Everything from the line containing "equation each. -/" through the last line of the data below should be given again exactly, both end lines included and nothing more.

DATASET SECTION:

################

-- ==== Sys2Proof/Laws/Exec.lean ====
section
/-! SUPPORT. The arms of exec, one equation each. -/

namespace Sys2Proof.Machine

################

EXERCISE RESULT:
/-! SUPPORT. The arms of exec, one equation each. -/

namespace Sys2Proof.Machine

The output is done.